Negligence per se: No federal statute currently mandates specific AI safety defenses, so negligence per se is not available. However, NIST AI RMF 1.0 (voluntary, non-binding guidance, January 2023) may be cited as evidence of the applicable standard of care (LR-13). The RMF’s MANAGE function (MG-2.4) calls for risk management measures “commensurate with the level of risk.” A system-prompt defense known to be ineffective is not commensurate with the documented risk.

3. The Design Defect Question: Known-Ineffective Defenses

3.1 When Does a Known-Ineffective Defense Become a Design Defect?

The critical distinction is between a defense that partially mitigates a risk and a defense that has no measurable effect on the risk.
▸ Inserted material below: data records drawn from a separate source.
theorem exec_cleanup_ready (hs : s.ctlState = .ready) (hop : opField w = 3#3) :
    exec (decode scheme w) s = .next s.release := by
  obtain ⟨a, ha⟩ := ctl_of_ready hs
  rw [decode_cleanup scheme hop]; exact whenReady_ready ha _

end Checks

/-- The next states of one command word, by the check of R200 that decides: for each, the state it is met in and the
words it is met by. -/
inductive WordEffect (s : State) (w : CmdWord) : State → Prop where
  /-- Check 1: FAULTED ignores the word (R219). -/
  | ignored (hs : s.ctlState = .faulted) : WordEffect s w s.ignore
  /-- Check 2: a reserved OP (R214). -/
  | reserved (hs : s.ctlState ≠ .faulted) (hop : 4 ≤ (opField w).toNat) : WordEffect s w (s.raise .illegalCommand)
  /-- Check 3 in READY: INIT (R216). -/
  | initInReady (hs : s.ctlState = .ready) (hop : opField w = 0#3) : WordEffect s w (s.raise .protocolViolation)
  /-- Check 3 in UNINIT: PREDICT, TRAIN and CLEANUP (R217, R218). -/
  | notInitInUninit (hs : s.ctlState = .uninit) (hop : opField w = 1#3 ∨ opField w = 2#3 ∨ opField w = 3#3) :
      WordEffect s w (s.raise .protocolViolation)
  /-- INIT with a selector that names no scheme (R213). -/
  | unknownScheme (hs : s.ctlState = .uninit) (hop : opField w = 0#3) (hsel : 3 < (schemeSelField w).toNat) :
      WordEffect s w (s.raise .configError)
  /-- INIT of a scheme (R203). -/
  | seeded (hs : s.ctlState = .uninit) (hop : opField w = 0#3) (hsel : (schemeSelField w).toNat ≤ 3)
      {a : SchemeState} (hcode : schemeCode (schemeOf a) = (schemeSelField w).setWidth 2) :
      WordEffect s w (s.becomeReady a)
  /-- PREDICT or TRAIN, accepted (R201, R202). -/
  | accepted (hs : s.ctlState = .ready) (hop : opField w = 1#3 ∨ opField w = 2#3) {t : State}
      (ht : t.ctlState = .ready) : WordEffect s w t
  /-- CLEANUP, accepted (R211). -/
  | released (hs : s.ctlState = .ready) (hop : opField w = 3#3) : WordEffect s w s.release

/-- Every command word comes to a next state, by the check that decides it. -/
theorem exec_wordEffect (scheme : Option Scheme) (w : CmdWord) (s : State) :
    ∃ t, exec (decode scheme w) s = .next t ∧ WordEffect s w t := by
  rcases hs : s.ctlState with _ | _ | _
  case faulted => exact ⟨_, exec_faulted hs _, .ignored hs⟩
  case uninit =>
    rcases opField_cases w with hop | hop | hop | hop | hop
    · rcases Nat.lt_or_ge 3 (schemeSelField w).toNat with hsel | hsel
      · exact ⟨_, exec_unknownScheme_uninit scheme hs hop hsel, .unknownScheme hs hop hsel⟩
      · obtain ⟨a, hcode, hexec⟩ := exec_knownScheme_uninit scheme hs hop hsel
        exact ⟨_, hexec, .seeded hs hop hsel hcode⟩
    · exact ⟨_, exec_notInit_uninit scheme hs (.inl hop), .notInitInUninit hs (.inl hop)⟩
    · exact ⟨_, exec_notInit_uninit scheme hs (.inr (.inl hop)), .notInitInUninit hs (.inr (.inl hop))⟩
    · exact ⟨_, exec_notInit_uninit scheme hs (.inr (.inr hop)), .notInitInUninit hs (.inr (.inr hop))⟩
    · have hne : s.ctlState ≠ .faulted := by simp [hs]
      exact ⟨_, exec_reserved_word scheme hne hop, .reserved hne hop⟩
  case ready =>
    rcases opField_cases w with hop | hop | hop | hop | hop
    · exact ⟨_, exec_init_ready scheme hs hop, .initInReady hs hop⟩
    · obtain ⟨t, hexec, ht⟩ := exec_predictTrain_ready scheme hs (.inl hop)
      exact ⟨t, hexec, .accepted hs (.inl hop) ht⟩
    · obtain ⟨t, hexec, ht⟩ := exec_predictTrain_ready scheme hs (.inr hop)
      exact ⟨t, hexec, .accepted hs (.inr hop) ht⟩
    · exact ⟨_, exec_cleanup_ready scheme hs hop, .released hs hop⟩
    · have hne : s.ctlState ≠ .faulted := by simp [hs]
      exact ⟨_, exec_reserved_word scheme hne hop, .reserved hne hop⟩

/-- A step with a command word takes the word and comes to one of the word's next states. -/
theorem step_wordEffect {s : State} {w : CmdWord} {rest : List HostEvent} (hin : s.inputs = .command w :: rest) :
    ∃ t, step s = .next t ∧ WordEffect { s with inputs := rest } w t := by
  obtain ⟨t, hexec, heff⟩ := exec_wordEffect s.scheme w { s with inputs := rest }
  exact ⟨t, (step_command hin).trans hexec, heff⟩

/-! The transitions (R215) and the fault a word ends with (R235), by the check that decides it. -/

section Inversion
variable {s t : State} {w : CmdWord} (h : WordEffect s w t)
include h

theorem WordEffect.ctlState_of_faulted (hs : s.ctlState = .faulted) : t.ctlState = .faulted := by
  cases h with
  | ignored => exact hs
  | reserved | initInReady | notInitInUninit | unknownScheme => rfl
  | seeded hs' | accepted hs' | released hs' => cases hs.symm.trans hs'

theorem WordEffect.ctlState_of_uninit (hs : s.ctlState = .uninit) :
    t.ctlState = if opField w = 0#3 ∧ (schemeSelField w).toNat ≤ 3 then .ready else .faulted := by
  cases h with
  | reserved _ hop | notInitInUninit _ hop =>
    have hne : opField w ≠ 0#3 := fun h0 => by simp [h0] at hop
    simp [hne]
  | unknownScheme _ hop hsel => simp [hop, Nat.not_le.mpr hsel]
  | seeded _ hop hsel => simp [hop, hsel]
  | ignored hs' | initInReady hs' | accepted hs' | released hs' => cases hs.symm.trans hs'

theorem WordEffect.ctlState_of_ready (hs : s.ctlState = .ready) : t.ctlState =
    if opField w = 1#3 ∨ opField w = 2#3 then .ready else if opField w = 3#3 then .uninit else .faulted := by
  cases h with
  | reserved _ hop =>
    have hne {op : BitVec 3} (hlt : ¬ 4 ≤ op.toNat) : opField w ≠ op := fun h0 => hlt (h0 ▸ hop)
    simp [hne]
  | initInReady _ hop => simp [hop]
  | accepted _ hop ht => simp [hop, ht]
  | released _ hop => simp [hop]
  | ignored hs' | notInitInUninit hs' | unknownScheme hs' | seeded hs' => cases hs.symm.trans hs'

/-- Each check rules out those before it. -/
theorem WordEffect.faultCode_eq : t.faultCode =
    if s.ctlState = .faulted then s.faultCode
    else if 4 ≤ (opField w).toNat then some .illegalCommand
    else if (opField w = 0#3 ∧ s.ctlState = .ready) ∨ (opField w ≠ 0#3 ∧ s.ctlState = .uninit) then
      some .protocolViolation
    else if opField w = 0#3 ∧ 3 < (schemeSelField w).toNat then some .configError
    else none := by
  cases h with
  | ignored hs => simp [hs]
  | reserved hs hop => simp [hs, hop]
  | initInReady hs hop => simp [hs, hop]
  | notInitInUninit hs hop => rcases hop with hop | hop | hop <;> simp [hs, hop]
  | unknownScheme hs hop hsel => simp [hs, hop, hsel]
  | seeded hs hop hsel => simp [hs, hop, Nat.not_lt.mpr hsel]
  | accepted hs hop ht => rcases hop with hop | hop <;> simp [hs, hop, ht, faultCode_eq_none]
  | released hs hop => simp [hs, hop]

end Inversion

/-- Settles O20: a step without a command by its own law, a command word by the transitions of its effect. -/
theorem controlFsmTransitions : Obligations.ControlFsmTransitions := by
  intro s t hstep
  rcases hin : s.inputs with _ | ⟨_ | _, rest⟩
  case nil => rw [step_nil hin] at hstep; cases hstep; rfl
  case cons.reset => rw [step_reset hin] at hstep; cases hstep; rfl
  case cons.command w =>
    obtain ⟨t', hstep', heff⟩ := step_wordEffect hin
    obtain rfl : t' = t := by rw [hstep] at hstep'; cases hstep'; rfl
    rcases hs : s.ctlState with _ | _ | _
    · exact heff.ctlState_of_uninit hs
    · exact heff.ctlState_of_ready hs
    · exact heff.ctlState_of_faulted hs

/-! FAULTED until reset (R219, R238). -/

/-- A step with a command word in FAULTED takes the word and keeps the block. -/
theorem step_command_faulted {s : State} {w : CmdWord} {rest : List HostEvent} (hs : s.ctlState = .faulted)
    (hin : s.inputs = .command w :: rest) : step s = .next (State.ignore { s with inputs := rest }) :=
  (step_command hin).trans (exec_faulted (s := { s with inputs := rest }) hs _)

/-- Settles O23: by induction over the words, each of whose steps keeps the block (`step_command_faulted`). -/
theorem faultedUntilReset : Obligations.FaultedUntilReset := by
  intro ws
  induction ws with
  | nil => exact fun s _ _ rest _ hin => ⟨s, rfl, rfl, rfl, hin⟩
  | cons w ws ih =>
    intro s c left rest hs hin
    have hstep := step_command_faulted (views_of_faulted hs).1 hin
    obtain ⟨t, hrun, hctl, hcfg, hrest⟩ := ih (State.ignore { s with inputs := _ }) c left rest hs rfl
    exact ⟨t, (run_succ ws.length hstep).trans hrun, hctl, hcfg, hrest⟩

/-- What is answered in FAULTED is the stored code (R219). -/
theorem ignore_of_faulted {s : State} {c : Cause} {left : Option SchemeState} (hs : s.ctl = .faulted c left) :
    s.ignore = { s with resp := some (faultAnswer c) } := by
  obtain ⟨-, -, -, hcode, hflag⟩ := views_of_faulted hs
  exact state_ext rfl rfl (by simp [faultAnswer, hcode, hflag]) rfl

/-- Settles O12: an instruction is ignored (`exec_faulted`), and an idle step or a word keeps FAULTED (O20). -/
theorem faultedIgnoresCommands : Obligations.FaultedIgnoresCommands := by
  constructor
  · intro i s c left hs
    rw [exec_faulted (views_of_faulted hs).1, ignore_of_faulted hs]
  · intro s t hs hstep ht
    have hnext := controlFsmTransitions s t hstep
    rcases hin : s.inputs with _ | ⟨_ | _, rest⟩ <;> simp only [hin, hs] at hnext
    case nil => exact absurd hnext ht
    case cons.command => exact absurd hnext ht
    case cons.reset => exact ⟨rest, rfl⟩

/-! The faults of UNINIT and READY (R213, R214, R216 to R218, R235). -/

/-- Settles O13: the instruction does what its word does, and the word is met by check 3. -/
theorem wrongStateTakesProtocolViolation : Obligations.WrongStateTakesProtocolViolation := by
  constructor
  · intro i s a hwf hop hs
    obtain ⟨hready, -, hactive, -, -⟩ := views_of_ready hs
    rw [exec_eq_exec_decode hwf none s, exec_init_ready none hready hop, ← hactive]; rfl
  · intro i s hwf hop hs
    obtain ⟨huninit, -, hactive, -, -⟩ := views_of_uninit hs
    rw [exec_eq_exec_decode hwf none s, exec_notInit_uninit none huninit hop, ← hactive]; rfl

/-- Settles O14: check 2 passes over no state but FAULTED. -/
theorem reservedOpTakesIllegalCommand : Obligations.ReservedOpTakesIllegalCommand :=
  fun _ _ hs => unlessFaulted_else hs _

/-- Settles O15: UNINIT accepts the INIT, whose selector names no scheme; there is no scheme state to leave. -/
theorem unknownSchemeTakesConfigError : Obligations.UnknownSchemeTakesConfigError := by
  intro s sel hs
  have hactive : s.active = none := (views_of_uninit hs).2.2.1
  rw [← hactive]; exact whenUninit_uninit hs _

/-- Settles O16: the step comes to one of the word's next states, whose code is the first check's that holds. -/
theorem faultPriorityOrder : Obligations.FaultPriorityOrder := by
  intro s w rest
  obtain ⟨t, hstep, heff⟩ := step_wordEffect (s := { s with inputs := .command w :: rest }) rfl
  exact ⟨t, hstep, heff.faultCode_eq⟩

/-! INIT and CLEANUP (R203 to R207, R211, R212, R263). -/

/-- Settles O28: UNINIT accepts the INIT. -/
theorem initStaticSeedsNothing : Obligations.InitStaticSeedsNothing :=
  fun _ hs => whenUninit_uninit hs _

/-- Settles O29: UNINIT accepts the INIT, whose table lists no cell that differs from WN. -/
theorem initGshareSeedsTables : Obligations.InitGshareSeedsTables :=
  fun _ hs => ⟨gshareSeed, whenUninit_uninit hs _, rfl, fun _ _ => rfl⟩

/-- Settles O30: UNINIT accepts the INIT, whose tables list no entry that differs from the seed. -/
theorem initTournamentSeedsTables : Obligations.InitTournamentSeedsTables :=
  fun _ hs => ⟨tournamentSeed, whenUninit_uninit hs _, fun _ _ => rfl, fun _ _ => rfl, fun _ _ => rfl,
    fun _ _ => rfl, rfl⟩

/-- Settles O31: UNINIT accepts the INIT, whose tables list no entry that differs from the seed. -/
theorem initCustomSeedsTables : Obligations.InitCustomSeedsTables :=
  fun _ hs => ⟨customSeed, whenUninit_uninit hs _, fun _ _ => rfl, fun _ _ => rfl, fun _ _ => rfl,
    fun _ _ => rfl, rfl⟩

/-- Settles O33: the reset leads to UNINIT, which accepts the INIT of a known scheme. -/
theorem bootReachesReady : Obligations.BootReachesReady := by
  intro s w rest hin hop hsel
  obtain ⟨a, hcode, hexec⟩ := exec_knownScheme_uninit (s := State.hardwareReset { s with inputs := rest })
    none rfl hop hsel
  have hrun := (run_succ 1 (step_reset hin)).trans (run_succ 0 ((step_command rfl).trans hexec))
  exact ⟨_, a, hrun, rfl, hcode, rfl, rfl, rfl⟩

/-- A step with a CLEANUP word in READY takes the word and releases the scheme state (R211). -/
theorem step_cleanup_ready {s : State} {w : CmdWord} {rest : List HostEvent} (hs : s.ctlState = .ready)
    (hop : opField w = 3#3) (hin : s.inputs = .command w :: rest) :
    step s = .next (State.release { s with inputs := rest }) :=
  (step_command hin).trans (exec_cleanup_ready s.scheme hs hop)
ADVERSARIAL_AWARE defense on Nemotron 30B reduced ASR from 80% to 50% — a 30pp reduction. This is a defense with partial effectiveness. A manufacturer deploying this defense can argue: the defense reduces risk, even if it does not eliminate it. The residual risk is disclosed. The SFAIRP/risk-utility/appropriate analysis turns on whether further risk reduction was available at reasonable cost.

SIMPLE and STRUCTURED defenses on Nemotron 30B produced 80% ASR — identical to no defense at all. This is not a partially effective defense. It is a defense with zero measured effect. A manufacturer deploying this defense is deploying a control that does not control.

Analogy: A seatbelt that reduces injury severity by 30% is a partially effective safety feature. Its deployment is defensible even though it does not eliminate all injury. A seatbelt that provides no restraint at all — one that is present but does not function — is a design defect regardless of whether functional seatbelts exist, because the manufacturer has represented a safety feature that does not perform its function.

The legal question is whether system-prompt safety instructions are more analogous to the partially effective seatbelt or the non-functional one. Report #174 suggests the answer depends on the model: for the mixed-baseline Nemotron 9B, SIMPLE and STRUCTURED defenses reduced ASR by 30pp (partially effective). For the permissive-baseline Nemotron 30B, they had zero effect (non-functional).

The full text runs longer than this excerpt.